THE UPSIDE OF VOLATILITY
And yes, it did lead to a bubble. Yet it is important to note that, despite the recession and such unexpected shocks as September 11 and the wave of corporate scandals, most of the gains of the boom were not lost in the bust. Stock prices measured by the Standard & Poor's 500-stock index remain twice as high today as they were when the boom started in 1995. With the exceptions of the telecom and tech markets, the economic pain from the bursting of the '90s bubble has been substantially less than after previous bubbles in both the U.S. and Japan.
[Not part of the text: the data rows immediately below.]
/-- VIEW_LINE_ASSEMBLE with every context line of the view's next line stored emits that line with the stitched and resampled bands and counts
it. VIEW_DEADLINE with the next line already past its deadline and lost, or still wanting when the earliest deadline, its own, comes,
emits a lost-line marker, counts GEO_Vv_LOST and sets LOST_V. In both the line leaves the list of lines due and joins the store for the
segmenter. HIST_ROW_COMPLETE writes the oldest row's data and then its tag, after emptying the ring where an apply asked for that from
this row on; HIST_ROW_DROP writes only the tag with LOST = 1, counts GEO_Vv_HIST_DROP and sets HIST_DROP. Each clause concludes that exec
i s = .next t; so shown to complete: viewLineAssemble, viewDeadline, histRowComplete, histRowDrop. -/
def Obligations.ViewLinesAndHistory : Prop :=
  (∀ (v : Fin 4) (l : Int) (t : Nat) (rest : List (Int × Nat × Bool)) (s : State), ((s.dev.view v).due = (l, t, false) :: rest ∧ viewReady s.dev v l = true) → 
      ∃ e, exec (.viewLineAssemble v) s = .next { s with dev := e } ∧
        (e.view v).due.map (fun x => (x.1, x.2.1)) = rest.map (fun x => (x.1, x.2.1)) ∧
        (e.view v).store = (s.dev.view v).store ++ [{ count := l, bands := some (viewLineBands s.dev v l) }] ∧
        e.get (F.GEO_Vv_LINES.COUNT v) = min (s.dev.get (F.GEO_Vv_LINES.COUNT v) + 1) 0xFFFFFFFF ∧
        ((s.dev.view v).store.length < 16 → SameBut [R.GEO_Vv_LINES v] [.geo, .cap] s.dev e)) ∧
  (∀ (v : Fin 4) (l : Int) (t : Nat) (rest : List (Int × Nat × Bool)) (s : State), ((s.dev.view v).due = (l, t, true) :: rest ∧ stampBefore (viewDue s.dev v l t) s.dev.nowNs = true) → 
      ∃ e, exec (.viewDeadline v) s = .next { s with dev := e } ∧
        (e.view v).due.map (fun x => (x.1, x.2.1)) = rest.map (fun x => (x.1, x.2.1)) ∧
        (e.view v).store = (s.dev.view v).store ++ [{ count := l, bands := none }] ∧
        e.get (F.GEO_Vv_LOST.COUNT v) = min (s.dev.get (F.GEO_Vv_LOST.COUNT v) + 1) 0xFFFFFFFF ∧
        e.get (F.GEO_FLAGS.LOST_V.bitN v) = 1 ∧
        ((s.dev.view v).store.length < 16 → SameBut [R.GEO_Vv_LINES v, R.GEO_Vv_LOST v, R.GEO_FLAGS] [.geo, .cap, .pr, .evt] s.dev e)) ∧
  (∀ (v : Fin 4) (l : Int) (t : Nat) (rest : List (Int × Nat × Bool)) (s : State), ((s.dev.view v).due = (l, t, false) :: rest ∧ viewReady s.dev v l = false) → (∀ x ∈ (s.dev.view v).due, stampBefore (viewDue s.dev v x.1 x.2.1) s.dev.nowNs = false ∧ stampBefore (viewDue s.dev v x.1 x.2.1) (viewDue s.dev v l t) = false) → stampBefore (s.dev.elapseTo (viewDue s.dev v l t)).nowNs (viewDue s.dev v l t) = false → 
      ∃ e, exec (.viewDeadline v) s = .next { s with dev := e } ∧
        (e.view v).due.map (fun x => (x.1, x.2.1)) = rest.map (fun x => (x.1, x.2.1)) ∧
        (e.view v).store = (s.dev.view v).store ++ [{ count := l, bands := none }] ∧
        e.get (F.GEO_Vv_LOST.COUNT v) = min (s.dev.get (F.GEO_Vv_LOST.COUNT v) + 1) 0xFFFFFFFF ∧
        e.get (F.GEO_FLAGS.LOST_V.bitN v) = 1 ∧
        e.tb = (s.dev.elapseTo (viewDue s.dev v l t)).tb ∧
        ((s.dev.view v).store.length < 16 → SameBut [R.GEO_Vv_LINES v, R.GEO_Vv_LOST v, R.GEO_FLAGS] [.geo, .cap, .pr, .tb, .evt] s.dev e)) ∧
  (∀ (v : Fin 4) (r : HistRow) (rest : List HistRow) (s : State), ((s.dev.view v).rows = r :: rest ∧ (s.dev.view v).starts.any (fun a => decide (a ≤ r.first)) = false) → 
      ∃ e, exec (.histRowComplete v) s = .next { s with dev := e } ∧
        (e.view v).rows = rest ∧
        e.mem = ((s.dev.setBytes r.rowAddr r.data).setBytes r.tagAddr (rowTag r r.lost)).mem ∧
        e.bytes r.tagAddr 8 = rowTag r r.lost ∧
        SameButMem [] [.resv, .geo] ([(r.rowAddr, r.data.length), (r.tagAddr, 8)]) s.dev e) ∧
  (∀ (v : Fin 4) (r : HistRow) (rest : List HistRow) (s : State), ((s.dev.view v).rows = r :: rest ∧ (s.dev.view v).starts.any (fun a => decide (a ≤ r.first)) = true) → 
      ∃ e, exec (.histRowComplete v) s = .next { s with dev := e } ∧
        (e.view v).rows = rest ∧
        (e.view v).starts = (s.dev.view v).starts.filter (fun a => decide (r.first < a)) ∧
        e.mem = (((s.dev.setBytes (histBase (s.dev.asOf r.first) v) (List.replicate (8 * ringLines (s.dev.asOf r.first) v) 0xFF#8)).setBytes r.rowAddr r.data).setBytes r.tagAddr (rowTag r r.lost)).mem ∧
        SameButMem [] [.resv, .geo] ([(histBase (s.dev.asOf r.first) v, 8 * ringLines (s.dev.asOf r.first) v), (r.rowAddr, r.data.length), (r.tagAddr, 8)]) s.dev e) ∧
  (∀ (v : Fin 4) (r : HistRow) (rest : List HistRow) (s : State), ((s.dev.view v).rows = r :: rest ∧ dramBase ≤ r.tagAddr) → 
      ∃ e, exec (.histRowDrop v) s = .next { s with dev := e } ∧
        (e.view v).rows = rest ∧
        e.bytes r.tagAddr 8 = rowTag r true ∧
        e.get (F.GEO_Vv_HIST_DROP.COUNT v) = min (s.dev.get (F.GEO_Vv_HIST_DROP.COUNT v) + 1) 0xFFFFFFFF ∧
        e.get (F.GEO_FLAGS.HIST_DROP_V.bitN v) = 1 ∧
        SameButMem ([R.GEO_Vv_HIST_DROP v, R.GEO_FLAGS] ++ faultRegs) [.resv, .geo, .evt, .flt] ([(r.tagAddr, 8), faultBytes]) s.dev e)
But what of future Fed policy? Greenspan believes the Fed's successful monetary policy has reduced inflation and the impact of recession to the point where people are willing to take much more risk. But the price may be more booms and busts, more bubbles. Greenspan believes this greater volatility is a fair exchange for long-term gains in capital investment, productivity, economic growth, and prosperity. It can be managed by deft policy.
WHAT COMES NEXT?
There is fear in Washington that the Greenspan era will end with Greenspan. Will the next chairman be able to read the entrails of economic data the way Greenspan can? Will the person act fast enough to temper the impact of burst bubbles? No one can be certain, so a group of economists is calling for a post-Greenspan Fed to adopt "inflation-targeting." They want the next chairman of the Fed to publicly set a target range for inflation and report to Congress on how well it is meeting the goal. Inflation targets would ensure that the Fed reins in the economy if inflation heats up, and boosts the economy if inflation falls too low and becomes deflation. Inflation-targeting would put policy on autopilot and reduce uncertainty. It would also, believes Greenspan, force policy into a straitjacket. The Fed would have to act on historical data and ignore significant changes in the economy. We think Greenspan is right on this one.
A second group of economists, the "anti-bubblists," worry about Greenspan's acceptance of bubbles as a price to pay for long-term growth. They want the next Fed chairman to move early against any big run-up in asset prices in stocks, real estate, or even the dollar. They criticize Greenspan for not boosting interest rates or raising margin requirements on stock purchases in the late '90s, when such actions might have prevented a bubble. This group fears that bubbles lead to deadly deflation, and must be fought, not accepted.
Greenspan believes that the price of puncturing bubbles is too high. Better to wait until bubbles burst and manage the consequences, softening the economic blow by loosening monetary policy very quickly. In speeches, Greenspan has suggested that had it not been for unanticipated events--September 11 and corporate corruption--the economy might have already fully recovered from the damage of the bubble popping. Perhaps. Greenspan was right about productivity. It remains to be seen whether he is right about bubbles, though we suspect he is.
Greenspan served as Fed chairman under Presidents Ronald Reagan, George H.W. Bush, Bill Clinton, and George W. Bush. He leaves a powerful legacy of using flexible monetary policy to generate a high-growth, high-risk economy. His keen intellectual curiosity, his economic insight, and his willingness to contradict conventional wisdom will mark his years in office. Whoever replaces him, when the day finally comes, should understand that legacy and the benefits it has bestowed on the nation.